::: COLLECTED MATERIAL
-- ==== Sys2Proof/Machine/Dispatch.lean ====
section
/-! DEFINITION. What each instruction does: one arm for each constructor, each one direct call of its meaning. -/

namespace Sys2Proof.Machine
::::::
Give the count of lines in the data above holding the word "Machine", and nothing beyond it.

— TASK OUTPUT —
2